Source records:
[Start of Attachment]

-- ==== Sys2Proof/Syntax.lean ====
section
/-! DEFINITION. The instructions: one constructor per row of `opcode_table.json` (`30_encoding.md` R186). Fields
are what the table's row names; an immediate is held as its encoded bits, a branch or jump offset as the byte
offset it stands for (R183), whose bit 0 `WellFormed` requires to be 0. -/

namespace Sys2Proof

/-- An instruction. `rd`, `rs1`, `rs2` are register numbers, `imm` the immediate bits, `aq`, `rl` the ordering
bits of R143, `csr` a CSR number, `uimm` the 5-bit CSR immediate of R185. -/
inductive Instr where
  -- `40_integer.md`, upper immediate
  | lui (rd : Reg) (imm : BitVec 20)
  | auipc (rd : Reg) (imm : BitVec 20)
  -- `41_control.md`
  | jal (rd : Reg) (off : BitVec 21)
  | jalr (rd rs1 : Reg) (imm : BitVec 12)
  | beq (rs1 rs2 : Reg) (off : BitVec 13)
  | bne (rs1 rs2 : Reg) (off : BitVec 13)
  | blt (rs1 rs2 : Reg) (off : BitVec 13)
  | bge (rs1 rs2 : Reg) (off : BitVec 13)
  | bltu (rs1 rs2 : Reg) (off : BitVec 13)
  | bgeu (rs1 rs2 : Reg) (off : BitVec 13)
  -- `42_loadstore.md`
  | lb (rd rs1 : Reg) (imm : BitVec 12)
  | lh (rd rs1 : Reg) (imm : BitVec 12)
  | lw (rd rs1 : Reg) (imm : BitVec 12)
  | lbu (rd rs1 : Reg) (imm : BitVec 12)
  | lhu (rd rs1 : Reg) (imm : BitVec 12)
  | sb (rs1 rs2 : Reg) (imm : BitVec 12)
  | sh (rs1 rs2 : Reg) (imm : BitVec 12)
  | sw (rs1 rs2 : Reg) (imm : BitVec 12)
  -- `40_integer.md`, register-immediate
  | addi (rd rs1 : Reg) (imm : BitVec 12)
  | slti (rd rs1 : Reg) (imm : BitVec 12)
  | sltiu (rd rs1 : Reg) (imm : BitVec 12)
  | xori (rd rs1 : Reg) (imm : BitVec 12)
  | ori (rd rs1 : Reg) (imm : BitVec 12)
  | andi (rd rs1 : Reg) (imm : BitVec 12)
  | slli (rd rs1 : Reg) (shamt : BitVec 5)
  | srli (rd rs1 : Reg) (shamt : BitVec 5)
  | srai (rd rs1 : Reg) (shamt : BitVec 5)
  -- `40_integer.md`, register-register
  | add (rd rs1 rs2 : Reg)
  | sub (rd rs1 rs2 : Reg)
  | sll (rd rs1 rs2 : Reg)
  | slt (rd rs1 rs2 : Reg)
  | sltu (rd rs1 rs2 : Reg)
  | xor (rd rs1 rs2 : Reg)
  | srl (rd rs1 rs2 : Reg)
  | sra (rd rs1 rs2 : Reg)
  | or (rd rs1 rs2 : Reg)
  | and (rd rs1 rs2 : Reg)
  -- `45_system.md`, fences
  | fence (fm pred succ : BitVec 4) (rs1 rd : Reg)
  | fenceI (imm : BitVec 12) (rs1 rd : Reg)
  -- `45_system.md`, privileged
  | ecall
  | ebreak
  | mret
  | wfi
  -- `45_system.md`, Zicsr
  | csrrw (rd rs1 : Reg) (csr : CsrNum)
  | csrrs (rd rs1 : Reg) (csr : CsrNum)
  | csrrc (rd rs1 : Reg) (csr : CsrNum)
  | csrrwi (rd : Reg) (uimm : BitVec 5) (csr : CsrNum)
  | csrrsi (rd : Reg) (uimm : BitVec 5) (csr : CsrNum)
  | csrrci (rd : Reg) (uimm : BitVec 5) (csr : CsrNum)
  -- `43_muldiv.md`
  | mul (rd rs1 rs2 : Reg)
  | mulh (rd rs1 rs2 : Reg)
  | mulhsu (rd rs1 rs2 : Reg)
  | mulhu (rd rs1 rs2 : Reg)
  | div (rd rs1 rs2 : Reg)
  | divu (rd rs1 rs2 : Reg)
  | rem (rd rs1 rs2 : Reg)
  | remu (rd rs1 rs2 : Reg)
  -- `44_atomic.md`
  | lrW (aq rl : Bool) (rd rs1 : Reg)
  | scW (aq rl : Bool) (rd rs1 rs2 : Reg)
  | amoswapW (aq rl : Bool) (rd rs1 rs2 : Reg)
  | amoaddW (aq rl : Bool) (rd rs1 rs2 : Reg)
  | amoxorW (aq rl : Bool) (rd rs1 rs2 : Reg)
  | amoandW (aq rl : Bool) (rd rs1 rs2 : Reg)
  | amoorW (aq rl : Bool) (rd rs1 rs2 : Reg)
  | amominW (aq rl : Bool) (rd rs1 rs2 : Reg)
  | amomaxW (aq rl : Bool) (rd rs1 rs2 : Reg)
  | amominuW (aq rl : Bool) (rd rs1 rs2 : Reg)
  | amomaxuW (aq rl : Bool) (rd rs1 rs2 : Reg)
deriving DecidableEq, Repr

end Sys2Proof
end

[End of Attachment]

Task item ▸ Your task is to restate, word for word, the lines from the beginning of the records to the line with "xor (rd rs1 rs2 : Reg)", inclusive.

Output for this task ▸
-- ==== Sys2Proof/Syntax.lean ====
section
/-! DEFINITION. The instructions: one constructor per row of `opcode_table.json` (`30_encoding.md` R186). Fields
are what the table's row names; an immediate is held as its encoded bits, a branch or jump offset as the byte
offset it stands for (R183), whose bit 0 `WellFormed` requires to be 0. -/

namespace Sys2Proof

/-- An instruction. `rd`, `rs1`, `rs2` are register numbers, `imm` the immediate bits, `aq`, `rl` the ordering
bits of R143, `csr` a CSR number, `uimm` the 5-bit CSR immediate of R185. -/
inductive Instr where
  -- `40_integer.md`, upper immediate
  | lui (rd : Reg) (imm : BitVec 20)
  | auipc (rd : Reg) (imm : BitVec 20)
  -- `41_control.md`
  | jal (rd : Reg) (off : BitVec 21)
  | jalr (rd rs1 : Reg) (imm : BitVec 12)
  | beq (rs1 rs2 : Reg) (off : BitVec 13)
  | bne (rs1 rs2 : Reg) (off : BitVec 13)
  | blt (rs1 rs2 : Reg) (off : BitVec 13)
  | bge (rs1 rs2 : Reg) (off : BitVec 13)
  | bltu (rs1 rs2 : Reg) (off : BitVec 13)
  | bgeu (rs1 rs2 : Reg) (off : BitVec 13)
  -- `42_loadstore.md`
  | lb (rd rs1 : Reg) (imm : BitVec 12)
  | lh (rd rs1 : Reg) (imm : BitVec 12)
  | lw (rd rs1 : Reg) (imm : BitVec 12)
  | lbu (rd rs1 : Reg) (imm : BitVec 12)
  | lhu (rd rs1 : Reg) (imm : BitVec 12)
  | sb (rs1 rs2 : Reg) (imm : BitVec 12)
  | sh (rs1 rs2 : Reg) (imm : BitVec 12)
  | sw (rs1 rs2 : Reg) (imm : BitVec 12)
  -- `40_integer.md`, register-immediate
  | addi (rd rs1 : Reg) (imm : BitVec 12)
  | slti (rd rs1 : Reg) (imm : BitVec 12)
  | sltiu (rd rs1 : Reg) (imm : BitVec 12)
  | xori (rd rs1 : Reg) (imm : BitVec 12)
  | ori (rd rs1 : Reg) (imm : BitVec 12)
  | andi (rd rs1 : Reg) (imm : BitVec 12)
  | slli (rd rs1 : Reg) (shamt : BitVec 5)
  | srli (rd rs1 : Reg) (shamt : BitVec 5)
  | srai (rd rs1 : Reg) (shamt : BitVec 5)
  -- `40_integer.md`, register-register
  | add (rd rs1 rs2 : Reg)
  | sub (rd rs1 rs2 : Reg)
  | sll (rd rs1 rs2 : Reg)
  | slt (rd rs1 rs2 : Reg)
  | sltu (rd rs1 rs2 : Reg)
  | xor (rd rs1 rs2 : Reg)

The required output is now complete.